# Hi From ID



## Zakk (Apr 8, 2008)

Saw an ad for this site in a bowhunting mag, thought I would check it out. Great site lots of info.


----------



## Dthbyhoyt (Dec 4, 2004)

:welcome: 2 ArcheryTalk


----------



## Ders26c (Mar 4, 2008)

Where in ID are you from Zakk??


----------



## Tim Roberts (Jul 13, 2002)

:yo: :wave3: Hello and :welcomesign: to Archery Talk Zakk. Have fun here.


----------



## LJ256 (Jul 8, 2005)

Welcome to AT


----------



## Pickert (Dec 12, 2007)

Welcome


----------



## omnivore (Feb 7, 2004)

*Hello*

Welcome to AT, :typing:


----------



## JOSHM (Jun 14, 2007)

welcome to AT:wink:


----------



## Zakk (Apr 8, 2008)

Ders26c said:


> Where in ID are you from Zakk??


Just outside of Boise.


----------



## Ders26c (Mar 4, 2008)

That is cool, I am just outside of Idaho Falls. Lived in Boise for 4 years about 6 years ago. Loved the area.. job is better here though. Anyhow, welcome to AT.


----------



## VT_Twang (Apr 7, 2008)

New here myself. Welcome.

VT_Twang


----------



## Backlash (Feb 18, 2008)

:welcome:to:archery:talk
Youre not from around the Sweet area are you?


----------



## mikel m14 (Jul 24, 2006)

:welcome: to AT and have Fun!

Enjoy Shooting!:archer:


----------



## tylerolsen12 (Feb 8, 2007)

welcome to AT


----------



## Zakk (Apr 8, 2008)

backlash said:


> :welcome:to:archery:talk
> Youre not from around the Sweet area are you?

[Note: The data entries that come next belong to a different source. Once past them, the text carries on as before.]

/-! ### setReceiver -/

@[simp] theorem State.setReceiver_pending (g : GroupId) (r : Receiver) :
    (s.setReceiver g r).pending = s.pending := rfl
@[simp] theorem State.setReceiver_clock (g : GroupId) (r : Receiver) :
    (s.setReceiver g r).clock = s.clock := rfl
@[simp] theorem State.setReceiver_subTick (g : GroupId) (r : Receiver) :
    (s.setReceiver g r).subTick = s.subTick := rfl
@[simp] theorem State.setReceiver_tick (g : GroupId) (r : Receiver) :
    (s.setReceiver g r).tick = s.tick := rfl
@[simp] theorem State.setReceiver_orders (g : GroupId) (r : Receiver) :
    (s.setReceiver g r).orders = s.orders := rfl
@[simp] theorem State.setReceiver_mainsOk (g : GroupId) (r : Receiver) :
    (s.setReceiver g r).mainsOk = s.mainsOk := rfl
@[simp] theorem State.setReceiver_batteryLow (g : GroupId) (r : Receiver) :
    (s.setReceiver g r).batteryLow = s.batteryLow := rfl
@[simp] theorem State.setReceiver_key (g : GroupId) (r : Receiver) :
    (s.setReceiver g r).key = s.key := rfl
@[simp] theorem State.setReceiver_power (g : GroupId) (r : Receiver) :
    (s.setReceiver g r).power = s.power := rfl
@[simp] theorem State.setReceiver_load (g : GroupId) (r : Receiver) :
    (s.setReceiver g r).load = s.load := rfl
@[simp] theorem State.setReceiver_window (g : GroupId) (r : Receiver) :
    (s.setReceiver g r).window = s.window := rfl
@[simp] theorem State.setReceiver_groups (g : GroupId) (r : Receiver) :
    (s.setReceiver g r).groups = s.groups := rfl
@[simp] theorem State.setReceiver_classifiers (g : GroupId) (r : Receiver) :
    (s.setReceiver g r).classifiers = s.classifiers := rfl
@[simp] theorem State.setReceiver_lines (g : GroupId) (r : Receiver) :
    (s.setReceiver g r).lines = s.lines := rfl
@[simp] theorem State.setReceiver_captures (g : GroupId) (r : Receiver) :
    (s.setReceiver g r).captures = s.captures := rfl
@[simp] theorem State.setReceiver_acceptance (g : GroupId) (r : Receiver) :
    (s.setReceiver g r).acceptance = s.acceptance := rfl
@[simp] theorem State.setReceiver_entries (g : GroupId) (r : Receiver) :
    (s.setReceiver g r).entries = s.entries := rfl
@[simp] theorem State.setReceiver_profiles (g : GroupId) (r : Receiver) :
    (s.setReceiver g r).profiles = s.profiles := rfl
@[simp] theorem State.setReceiver_timers (g : GroupId) (r : Receiver) :
    (s.setReceiver g r).timers = s.timers := rfl
@[simp] theorem State.setReceiver_bearer (g : GroupId) (r : Receiver) :
    (s.setReceiver g r).bearer = s.bearer := rfl
@[simp] theorem State.setReceiver_writes (g : GroupId) (r : Receiver) :
    (s.setReceiver g r).writes = s.writes := rfl
@[simp] theorem State.setReceiver_stored (g : GroupId) (r : Receiver) :
    (s.setReceiver g r).stored = s.stored := rfl
@[simp] theorem State.setReceiver_report (g : GroupId) (r : Receiver) :
    (s.setReceiver g r).report = s.report := rfl
@[simp] theorem State.setReceiver_reportPendingA (g : GroupId) (r : Receiver) :
    (s.setReceiver g r).reportPendingA = s.reportPendingA := rfl
@[simp] theorem State.setReceiver_reportPendingB (g : GroupId) (r : Receiver) :
    (s.setReceiver g r).reportPendingB = s.reportPendingB := rfl
@[simp] theorem State.setReceiver_reportPendingS (g : GroupId) (r : Receiver) :
    (s.setReceiver g r).reportPendingS = s.reportPendingS := rfl
@[simp] theorem State.setReceiver_records (g : GroupId) (r : Receiver) :
    (s.setReceiver g r).records = s.records := rfl
@[simp] theorem State.setReceiver_overflow (g : GroupId) (r : Receiver) :
    (s.setReceiver g r).overflow = s.overflow := rfl
@[simp] theorem State.setReceiver_abandoned (g : GroupId) (r : Receiver) :
    (s.setReceiver g r).abandoned = s.abandoned := rfl
@[simp] theorem State.setReceiver_overflowed (g : GroupId) (r : Receiver) :
    (s.setReceiver g r).overflowed = s.overflowed := rfl
@[simp] theorem State.setReceiver_idCounter (g : GroupId) (r : Receiver) :
    (s.setReceiver g r).idCounter = s.idCounter := rfl
@[simp] theorem State.setReceiver_channels (g : GroupId) (r : Receiver) :
    (s.setReceiver g r).channels = s.channels := rfl
@[simp] theorem State.setReceiver_tests (g : GroupId) (r : Receiver) :
    (s.setReceiver g r).tests = s.tests := rfl
@[simp] theorem State.setReceiver_linkA (g : GroupId) (r : Receiver) :
    (s.setReceiver g r).linkA = s.linkA := rfl
@[simp] theorem State.setReceiver_linkB (g : GroupId) (r : Receiver) :
    (s.setReceiver g r).linkB = s.linkB := rfl
@[simp] theorem State.setReceiver_linkS (g : GroupId) (r : Receiver) :
    (s.setReceiver g r).linkS = s.linkS := rfl
@[simp] theorem State.setReceiver_centreA (g : GroupId) (r : Receiver) :
    (s.setReceiver g r).centreA = s.centreA := rfl
@[simp] theorem State.setReceiver_centreB (g : GroupId) (r : Receiver) :
    (s.setReceiver g r).centreB = s.centreB := rfl
@[simp] theorem State.setReceiver_group (g : GroupId) (r : Receiver) (x : GroupId) :
    (s.setReceiver g r).group x = s.group x := rfl
@[simp] theorem State.setReceiver_classifier (g : GroupId) (r : Receiver) (x : LineId) :
    (s.setReceiver g r).classifier x = s.classifier x := rfl
@[simp] theorem State.setReceiver_line (g : GroupId) (r : Receiver) (x : LineId) :
    (s.setReceiver g r).line x = s.line x := rfl
@[simp] theorem State.setReceiver_capture (g : GroupId) (r : Receiver) (x : LineId) :
    (s.setReceiver g r).capture x = s.capture x := rfl
@[simp] theorem State.setReceiver_entry (g : GroupId) (r : Receiver) (x : LineId) :
    (s.setReceiver g r).entry x = s.entry x := rfl
@[simp] theorem State.setReceiver_profile (g : GroupId) (r : Receiver) (x : ProfileId) :
    (s.setReceiver g r).profile x = s.profile x := rfl
@[simp] theorem State.setReceiver_profileOf (g : GroupId) (r : Receiver) (x : LineId) :
    (s.setReceiver g r).profileOf x = s.profileOf x := rfl
@[simp] theorem State.setReceiver_channel (g : GroupId) (r : Receiver) (x : ChannelId) :
    (s.setReceiver g r).channel x = s.channel x := rfl
@[simp] theorem State.setReceiver_test (g : GroupId) (r : Receiver) (x : GroupId) :
    (s.setReceiver g r).test x = s.test x := rfl
@[simp] theorem State.setReceiver_link (g : GroupId) (r : Receiver) (x : Link) :
    (s.setReceiver g r).link x = s.link x := rfl
@[simp] theorem State.setReceiver_centre (g : GroupId) (r : Receiver) (x : Centre) :
    (s.setReceiver g r).centre x = s.centre x := rfl
@[simp] theorem State.setReceiver_reportPending (g : GroupId) (r : Receiver) (x : Link) :
    (s.setReceiver g r).reportPending x = s.reportPending x := rfl
@[simp] theorem State.setReceiver_input (g : GroupId) (r : Receiver) (x : Input) :
    (s.setReceiver g r).input x = s.input x := rfl
@[simp] theorem State.setReceiver_recordById (g : GroupId) (r : Receiver) (x : CallId) :
    (s.setReceiver g r).recordById x = s.recordById x := rfl
@[simp] theorem State.setReceiver_recordOfLine (g : GroupId) (r : Receiver) (x : LineId) :
    (s.setReceiver g r).recordOfLine x = s.recordOfLine x := rfl
@[simp] theorem State.setReceiver_isLost (g : GroupId) (r : Receiver) (x : Link) :
    (s.setReceiver g r).isLost x = s.isLost x := rfl

/-! ### setEntry -/

@[simp] theorem State.setEntry_pending (n : LineId) (e : Entry) :
    (s.setEntry n e).pending = s.pending := rfl
@[simp] theorem State.setEntry_clock (n : LineId) (e : Entry) :
    (s.setEntry n e).clock = s.clock := rfl
@[simp] theorem State.setEntry_subTick (n : LineId) (e : Entry) :
    (s.setEntry n e).subTick = s.subTick := rfl
@[simp] theorem State.setEntry_tick (n : LineId) (e : Entry) :
    (s.setEntry n e).tick = s.tick := rfl
@[simp] theorem State.setEntry_orders (n : LineId) (e : Entry) :
    (s.setEntry n e).orders = s.orders := rfl
@[simp] theorem State.setEntry_mainsOk (n : LineId) (e : Entry) :
    (s.setEntry n e).mainsOk = s.mainsOk := rfl
@[simp] theorem State.setEntry_batteryLow (n : LineId) (e : Entry) :
    (s.setEntry n e).batteryLow = s.batteryLow := rfl
@[simp] theorem State.setEntry_key (n : LineId) (e : Entry) :
    (s.setEntry n e).key = s.key := rfl
@[simp] theorem State.setEntry_power (n : LineId) (e : Entry) :
    (s.setEntry n e).power = s.power := rfl
@[simp] theorem State.setEntry_load (n : LineId) (e : Entry) :
    (s.setEntry n e).load = s.load := rfl
@[simp] theorem State.setEntry_window (n : LineId) (e : Entry) :
    (s.setEntry n e).window = s.window := rfl
@[simp] theorem State.setEntry_groups (n : LineId) (e : Entry) :
    (s.setEntry n e).groups = s.groups := rfl
@[simp] theorem State.setEntry_classifiers (n : LineId) (e : Entry) :
    (s.setEntry n e).classifiers = s.classifiers := rfl
@[simp] theorem State.setEntry_lines (n : LineId) (e : Entry) :
    (s.setEntry n e).lines = s.lines := rfl
@[simp] theorem State.setEntry_captures (n : LineId) (e : Entry) :
    (s.setEntry n e).captures = s.captures := rfl
@[simp] theorem State.setEntry_receivers (n : LineId) (e : Entry) :
    (s.setEntry n e).receivers = s.receivers := rfl
@[simp] theorem State.setEntry_acceptance (n : LineId) (e : Entry) :
    (s.setEntry n e).acceptance = s.acceptance := rfl
@[simp] theorem State.setEntry_profiles (n : LineId) (e : Entry) :
    (s.setEntry n e).profiles = s.profiles := rfl
@[simp] theorem State.setEntry_timers (n : LineId) (e : Entry) :
    (s.setEntry n e).timers = s.timers := rfl
@[simp] theorem State.setEntry_bearer (n : LineId) (e : Entry) :
    (s.setEntry n e).bearer = s.bearer := rfl
@[simp] theorem State.setEntry_writes (n : LineId) (e : Entry) :
    (s.setEntry n e).writes = s.writes := rfl
@[simp] theorem State.setEntry_stored (n : LineId) (e : Entry) :
    (s.setEntry n e).stored = s.stored := rfl
@[simp] theorem State.setEntry_report (n : LineId) (e : Entry) :
    (s.setEntry n e).report = s.report := rfl
@[simp] theorem State.setEntry_reportPendingA (n : LineId) (e : Entry) :
    (s.setEntry n e).reportPendingA = s.reportPendingA := rfl
@[simp] theorem State.setEntry_reportPendingB (n : LineId) (e : Entry) :
    (s.setEntry n e).reportPendingB = s.reportPendingB := rfl
@[simp] theorem State.setEntry_reportPendingS (n : LineId) (e : Entry) :
    (s.setEntry n e).reportPendingS = s.reportPendingS := rfl
@[simp] theorem State.setEntry_records (n : LineId) (e : Entry) :
    (s.setEntry n e).records = s.records := rfl
@[simp] theorem State.setEntry_overflow (n : LineId) (e : Entry) :
    (s.setEntry n e).overflow = s.overflow := rfl
@[simp] theorem State.setEntry_abandoned (n : LineId) (e : Entry) :
    (s.setEntry n e).abandoned = s.abandoned := rfl
@[simp] theorem State.setEntry_overflowed (n : LineId) (e : Entry) :
    (s.setEntry n e).overflowed = s.overflowed := rfl
@[simp] theorem State.setEntry_idCounter (n : LineId) (e : Entry) :
    (s.setEntry n e).idCounter = s.idCounter := rfl
@[simp] theorem State.setEntry_channels (n : LineId) (e : Entry) :
    (s.setEntry n e).channels = s.channels := rfl
@[simp] theorem State.setEntry_tests (n : LineId) (e : Entry) :
    (s.setEntry n e).tests = s.tests := rfl
@[simp] theorem State.setEntry_linkA (n : LineId) (e : Entry) :
    (s.setEntry n e).linkA = s.linkA := rfl
@[simp] theorem State.setEntry_linkB (n : LineId) (e : Entry) :
    (s.setEntry n e).linkB = s.linkB := rfl
@[simp] theorem State.setEntry_linkS (n : LineId) (e : Entry) :
    (s.setEntry n e).linkS = s.linkS := rfl
@[simp] theorem State.setEntry_centreA (n : LineId) (e : Entry) :
    (s.setEntry n e).centreA = s.centreA := rfl
@[simp] theorem State.setEntry_centreB (n : LineId) (e : Entry) :
    (s.setEntry n e).centreB = s.centreB := rfl
@[simp] theorem State.setEntry_group (n : LineId) (e : Entry) (x : GroupId) :
    (s.setEntry n e).group x = s.group x := rfl
@[simp] theorem State.setEntry_classifier (n : LineId) (e : Entry) (x : LineId) :
    (s.setEntry n e).classifier x = s.classifier x := rfl
@[simp] theorem State.setEntry_line (n : LineId) (e : Entry) (x : LineId) :
    (s.setEntry n e).line x = s.line x := rfl
@[simp] theorem State.setEntry_capture (n : LineId) (e : Entry) (x : LineId) :
    (s.setEntry n e).capture x = s.capture x := rfl
@[simp] theorem State.setEntry_receiver (n : LineId) (e : Entry) (x : GroupId) :
    (s.setEntry n e).receiver x = s.receiver x := rfl
@[simp] theorem State.setEntry_profile (n : LineId) (e : Entry) (x : ProfileId) :
    (s.setEntry n e).profile x = s.profile x := rfl
@[simp] theorem State.setEntry_channel (n : LineId) (e : Entry) (x : ChannelId) :
    (s.setEntry n e).channel x = s.channel x := rfl
@[simp] theorem State.setEntry_test (n : LineId) (e : Entry) (x : GroupId) :
    (s.setEntry n e).test x = s.test x := rfl
@[simp] theorem State.setEntry_link (n : LineId) (e : Entry) (x : Link) :
    (s.setEntry n e).link x = s.link x := rfl
@[simp] theorem State.setEntry_centre (n : LineId) (e : Entry) (x : Centre) :
    (s.setEntry n e).centre x = s.centre x := rfl
@[simp] theorem State.setEntry_reportPending (n : LineId) (e : Entry) (x : Link) :
    (s.setEntry n e).reportPending x = s.reportPending x := rfl
@[simp] theorem State.setEntry_input (n : LineId) (e : Entry) (x : Input) :
    (s.setEntry n e).input x = s.input x := rfl
@[simp] theorem State.setEntry_recordById (n : LineId) (e : Entry) (x : CallId) :
    (s.setEntry n e).recordById x = s.recordById x := rfl
@[simp] theorem State.setEntry_recordOfLine (n : LineId) (e : Entry) (x : LineId) :
    (s.setEntry n e).recordOfLine x = s.recordOfLine x := rfl
@[simp] theorem State.setEntry_isLost (n : LineId) (e : Entry) (x : Link) :
    (s.setEntry n e).isLost x = s.isLost x := rfl
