theorem Scans.supply (h : Scans s t) : Proofs.supply t = Proofs.supply s := supply_of_firm h.firm
theorem Calls.supply (h : Calls s t) : Proofs.supply t = Proofs.supply s := supply_of_firm h.firm

theorem invSupply_congr (h : supply t = supply s) (hs : InvSupply s) : InvSupply t := by
  obtain ⟨h1, h2, h3, h4, -⟩ : _ ∧ _ ∧ _ ∧ _ ∧ _ := by simpa [supply] using h
  unfold InvSupply
  rwa [h1, h2, h3, h4]

theorem pending_of_supply (h : supply t = supply s) : t.pending = s.pending := congrArg (·.2.2.2.2) h

theorem supply_loadItem (s : State) (i : Item) (c : ItemContent) : supply (s.loadItem i c) = supply s := by
  unfold State.loadItem
  split
  case h_6 =>
    unfold State.loadLine
    dsimp only
    split
    · exact (((Scans.refl _).startPass _).arbitrate _).supply
    · rfl
  all_goals rfl

theorem supply_endRead (s : State) (good : Option ItemContent) : supply (s.endRead good) = supply s := by
  unfold State.endRead
  split
  · rfl
  · dsimp only
    split <;> exact supply_loadItem ..

theorem supply_endWrite (s : State) (ok : Bool) : supply (s.endWrite ok) = supply s := by
  unfold State.endWrite
  split
  · next e rest _ =>
    split
    · have h1 : ∀ c, supply (({ s with writes := rest }.startWriting).setStored e.item c) = supply s := fun c => by
        obtain ⟨ws, o, h⟩ := State.startWriting_spec { s with writes := rest }
        rw [h]
        rfl
      dsimp only
      split
      · exact h1 _
      · exact ((Calls.refl _).notifyAll _).supply.trans (h1 _)
    · rfl
  · rfl

theorem pending_formPower (s : State) : s.formPower.pending = s.pending := by
  unfold State.formPower
  dsimp only
  split
  · rfl
  · split
    · exact (pending_of_supply (((Calls.refl _).notifyAll _).scans.each _ fun hu g => hu.endTest g _).supply).trans rfl
    · exact (pending_of_supply ((Calls.refl _).notifyAll _).supply).trans rfl

/-- Every effect leaves the commands that wait. -/
theorem Reach.pending (he : Reach s t) : t.pending = s.pending := by
  cases he with
  | firm hf => exact pending_of_supply (supply_of_firm hf)
  | coldStart m b k => rfl
  | endRead ld hl rep => exact pending_of_supply (supply_endRead ..)
  | takeLevel i x => cases i <;> rfl
  | endDebounce i =>
    unfold State.endDebounce
    dsimp only
    split
    · rfl
    · cases i with
      | key => rfl
      | mainsOk => exact pending_formPower _
      | batteryLow => exact pending_formPower _
  | endWrite ok => exact pending_of_supply (supply_endWrite ..)
  | command l _ ht => exact pending_of_supply (ht.supply.trans (supply_of_firm (firm_arrive s l)))

/-- Every effect keeps the invariants of the store and of the supply monitor. -/
theorem Reach.invStore_invSupply (he : Reach s t) (h : InvStore s ∧ InvSupply s) : InvStore t ∧ InvSupply t := by
  cases he with
  | firm hf => exact ⟨invStore_firm hf h.1, invSupply_firm hf h.2⟩
  | coldStart m b k => exact ⟨invStore_coldStart s m b k, invSupply_coldStart s m b k⟩
  | endRead ld hl rep => exact ⟨invStore_endRead h.1 hl rep, invSupply_congr (supply_endRead ..) h.2⟩
  | takeLevel i x =>
    refine ⟨?_, invSupply_takeLevel h.2 i x⟩
    cases i <;> exact h.1
  | endDebounce i => 
    refine ⟨?_, invSupply_endDebounce h.2 i⟩
    have hp : ∀ u : State, InvStore u → InvStore u.formPower := fun u hu => by
      unfold State.formPower
      dsimp only
      split
      · exact hu
      · have h1 : ∀ p, InvStore { u with power := p } := fun p => hu
        split
        · exact (((Calls.refl _).notifyAll _).scans.each _ fun hv g => hv.endTest g _).invStore (h1 _)
        · exact ((Calls.refl _).notifyAll _).invStore (h1 _)
    unfold State.endDebounce
    dsimp only
    split
    · exact h.1
    · cases i with
      | key => exact h.1
      | mainsOk => exact hp _ h.1
      | batteryLow => exact hp _ h.1
  | endWrite ok => exact ⟨invStore_endWrite h.1 ok, invSupply_congr (supply_endWrite ..) h.2⟩
  | command l _ ht =>
    have ha := firm_arrive s l
    exact ⟨ht.invStore (invStore_firm ha h.1), invSupply_congr ht.supply (invSupply_firm ha h.2)⟩

end

theorem idle_invStore_invSupply {s : State} (h : InvStore s ∧ InvSupply s) :
    InvStore s.idle ∧ InvSupply s.idle := by
  unfold State.idle
  split <;> exact h

/-- Settles O57: by the effects of a step, none of which breaks the write queue, a working copy or an input. -/
theorem stepKeepsStoreAndSupply : Obligations.StepKeepsStoreAndSupply := by
  intro s t hw hp hs
  rcases step_effect hs with rfl | ⟨rest, he⟩
  · exact idle_invStore_invSupply ⟨hw, hp⟩
  · exact he.reach.invStore_invSupply ⟨hw, hp⟩

/-- Settles O3: every meaning answers a next state, and each of its effects leaves the commands that wait. -/
theorem everyCommandCompletes : Obligations.EveryCommandCompletes := by
  intro c s
  obtain ⟨f, hf, he⟩ := exec_effect c s
  exact ⟨f { s with orders := [] }, hf, (he _).reach.pending⟩

end Sys2Proof.Proofs

/-! PROOFS. The step, the taking of a command and its checks (R149 to R151, R156), and the commands that need no
right (R69, R99 to R101, R163, R164, R167). -/

namespace Sys2Proof.Proofs

open Sys2Proof Sys2Proof.Machine

/-- Settles O1, by the definition of a step. -/
theorem stepTakesFrontCommand : Obligations.StepTakesFrontCommand := fun s c rest h => step_cons s c rest h

/-- Settles O2, by the two cases of the tick. -/
theorem idleStepPassesTime : Obligations.IdleStepPassesTime := by
  intro s h
  refine ⟨s.idle, step_nil s h, ?_⟩
  unfold State.idle
  split
  · next hlt => exact ⟨rfl, fun _ => ⟨rfl, rfl⟩, fun h9 => by omega⟩
  · next hge => exact ⟨rfl, fun h9 => by omega, fun _ => ⟨rfl, rfl⟩⟩

/-! ### A command's meaning is its checks and its effect -/

/-- A command that `admits` lets through acts on the state that its frame leaves. -/
theorem taking_command {α : Type} {s : State} {l : Link} {type : Byte} {right : Right}
    (h : s.admits l type right) (x : α) (act : State → α → State) :
    (s.taking fun b => b.command l type right (some x) act) = .next (act (s.heard l) x) := by
  rw [State.taking_eq, s.command_admitted l type right x act h]

/-- The same for a command that only a centre link may give. -/
theorem taking_centreCommand {α : Type} {s : State} {c : Centre} {type : Byte}
    (h : s.admits c.link type .calls) (x : α) (act : State → Centre → α → State) :
    (s.taking fun b => b.centreCommand c.link type (some x) act) = .next (act (s.heard c.link) c x) := by
  refine (taking_command h x _).trans ?_
  cases c <;> rfl

theorem receive_fresh (s : State) (l : Link) :
    (State.link { s with orders := [] } l).receive = (s.link l).receive := by cases l <;> rfl

section

variable {α : Type} {s : State} {l : Link} {type : Byte} {right : Right} {read : Option α}
  {act : State → α → State}

theorem taking_inBreak (h : (s.link l).receive.inBreak = true) :
    (s.taking fun b => b.command l type right read act) = .next { s with orders := [] } := by
  rw [State.taking_eq, State.command_inBreak]
  rwa [receive_fresh]

theorem taking_heldUp (hb : (s.link l).receive.inBreak = false) {code : ReplyCode}
    (hh : (s.heard l).heldUp l type = some code) :
    (s.taking fun b => b.command l type right read act) = .next ((s.heard l).answered l type code []) := by
  rw [State.taking_eq, State.command_heldUp _ l type right read act (by rwa [receive_fresh]) code hh]
  rfl

theorem taking_notPermitted (hb : (s.link l).receive.inBreak = false) (hh : (s.heard l).heldUp l type = none)
    (hr : (s.heard l).holds l right = false) :
    (s.taking fun b => b.command l type right read act) = .next ((s.heard l).answered l type .notPermitted []) := by
  rw [State.taking_eq, State.command_notPermitted _ l type right read act (by rwa [receive_fresh]) hh hr]
  rfl
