-- ==== Sys2Proof/Syntax.lean ====
section
/-! DEFINITION. The commands of the LZ9264: one constructor of `Instr` for each row of
spec/opcode_table.json, with the operands its rule names. Instance numbers are `Fin`, so a command
cannot name an instance the silicon does not have (R6); register values are bit vectors. What the
outside world supplies to an event (the bytes of a frame, the level of a pin, the code of a fault,
the masters that contend for a bank) is an operand of the event. -/

namespace Sys2Proof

No. I'm about 55 miles from sweet.


----------



## Bowdiddly (Jan 19, 2004)

Welcome to Archery Talk


----------



## celticgladiator (Feb 13, 2008)

Welcome from So. Dak.!!!!!


----------



## Bayou Bowhunter (Sep 18, 2007)

*Welcome to Archery Talk!* :welcome:


----------